One of the great movies of modern times is Francois Truffaut's "The Wild Child" (1969), about a child who is found living like an animal in the woods, and becomes the ward of a doctor who hopes to educate him. The story, set in the 18th century, is based on a real child, and it ends, like many such cases do, without much progress: The child learns to love, but never learns to speak. The implication is that speech must be learned very young, or not at all.

"Nell," the story of a present-day wild child who grows up in a forest wilderness in North Carolina, gives us a character who has learned to speak, but not in a language anyone has ever heard before. When she is first discovered, she has been living alone in an isolated cabin, where first her twin and then her mother had died.

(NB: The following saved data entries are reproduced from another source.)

-- ==== Sys2Proof/Machine/Core.lean ====
section
/-! DEFINITION. The machine as the host runs it. -/

noncomputable def Sys2Proof.core : Host.Core :=
  { State := Sys2Proof.Machine.State, Fault := Sys2Proof.Machine.Fault, Refusal := Sys2Proof.Machine.Refusal
    step := Sys2Proof.Machine.step, reset := Sys2Proof.Machine.State.reset }
end

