/-- The tokens of an active ID after a refill: the floor of its part of 1,024, at least 1, and the remainder for the largest
SHARE, ties to the lowest ID (R264). -/
def tokensOf (share : Nat → Nat) (ids : List Nat) (i : Nat) : Nat :=
  let total := (ids.map share).sum
  let rest := 1024 - (ids.map fun j => 1024 * share j / total).sum
  max 1 (1024 * share i / total) +
    if (∀ j ∈ ids, share j ≤ share i) ∧ (∀ j ∈ ids, share j = share i → i ≤ j) then rest else 0

/-- An ID has a token and a waiting piece (R264). -/
def mayIssue (c : Core) (i : Nat) : Prop := 0 < alookup 0 c.buckets i ∧ ∃ p ∈ c.pieces, p.id = i

/-- The ID that issues: the first in rising order with wrap-around after the one that issued last, or the lowest (R353). -/
def issuesNext (c : Core) (i : Nat) : Prop :=
  mayIssue c i ∧ match c.lastId with
    | none => ∀ j, mayIssue c j → i ≤ j
    | some l => (l < i ∧ ∀ j, mayIssue c j → l < j → i ≤ j) ∨ ((∀ j, mayIssue c j → j ≤ l) ∧ ∀ j, mayIssue c j → i ≤ j)

/-- No core traces. -/
def State.untracedPart (s : State) : Prop := ∀ c, bitAt (s.coreAt c).dbg.trctl 0 = false

/-- A core's port once n of its outstanding pieces have their reply, with a mark or without (R314). -/
def Core.answered (c : Core) (n : Nat) (marked : Bool) : Core :=
  { c with
    outstanding := c.outstanding - n, halved := c.halved || marked
    window := if marked = true ∧ c.halved = false then max 4 (c.window / 2) else c.window }

/-- The lanes of slot k have begun the convoy that holds the head entry: an element group was issued or a packet of it is open (R215,
R323). -/
def State.inConvoy (s : State) (k : Nat) : Prop :=
  match (s.slot k).queue with
  | [] => False
  | e :: _ => e.cvPos ≠ 0 ∨ (s.slot k).lane.vstart ≠ 0 ∨ e.ahead ≠ 0 ∨ e.leave ≠ 0 ∨ ∃ r ∈ s.reqs, r.owner = 4 * k + 1

/-- A slot that is halted: one that holds no thread or is stopped already stays; the lanes of another go on to the end of a convoy
that has begun, and else it stops with its back-flow settled (R85, R255, R322, R323). -/
def HaltedSlot (s : State) (k : Nat) (t : Slot) : Prop :=
  let sl := s.slot k
  (sl.st = .vacant ∨ sl.st = .stop → t = sl) ∧
  (sl.st ≠ .vacant → sl.st ≠ .stop →
    (s.inConvoy k ∧ sl.tr.froz = false → t = { sl with st := .stop, prev := sl.st, stopping := true }) ∧
    (¬ (s.inConvoy k ∧ sl.tr.froz = false) → t = { sl.settle with st := .stop, prev := sl.settle.st, stopping := false }))

/-- A slot after a resume: a stopped thread that has not faulted goes back to its state before the stop (R85, R322). -/
def resumedSlot (sl : Slot) : Slot :=
  if sl.st = .stop ∧ sl.cst ≠ .faulted then { sl with st := sl.prev, stopping := false, closing := false } else sl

It is speculated that the twins developed a private language, based on English, before one died.

This case history is useful for the story, because Nell must be able to speak if she is to give us her message - which is, as in many such stories, that the natural is better than the civilized.

"You are hungry for silence," Nell tells her friends.

Despite its predictable philosophy, however, "Nell" is an effective film, and a moving one. That is largely because of the strange beauty of Jodie Foster's performance as Nell, and the warmth of the performance by Liam Neeson, as a doctor who finds himself somehow responsible for her. Along with Natasha Richardson, who has a somewhat thankless role as Neeson's partner in the case, they inhabit the characters so fully that it's only later, after withdrawing from the emotional experience, that we recognize the movie's fairly shaky premises.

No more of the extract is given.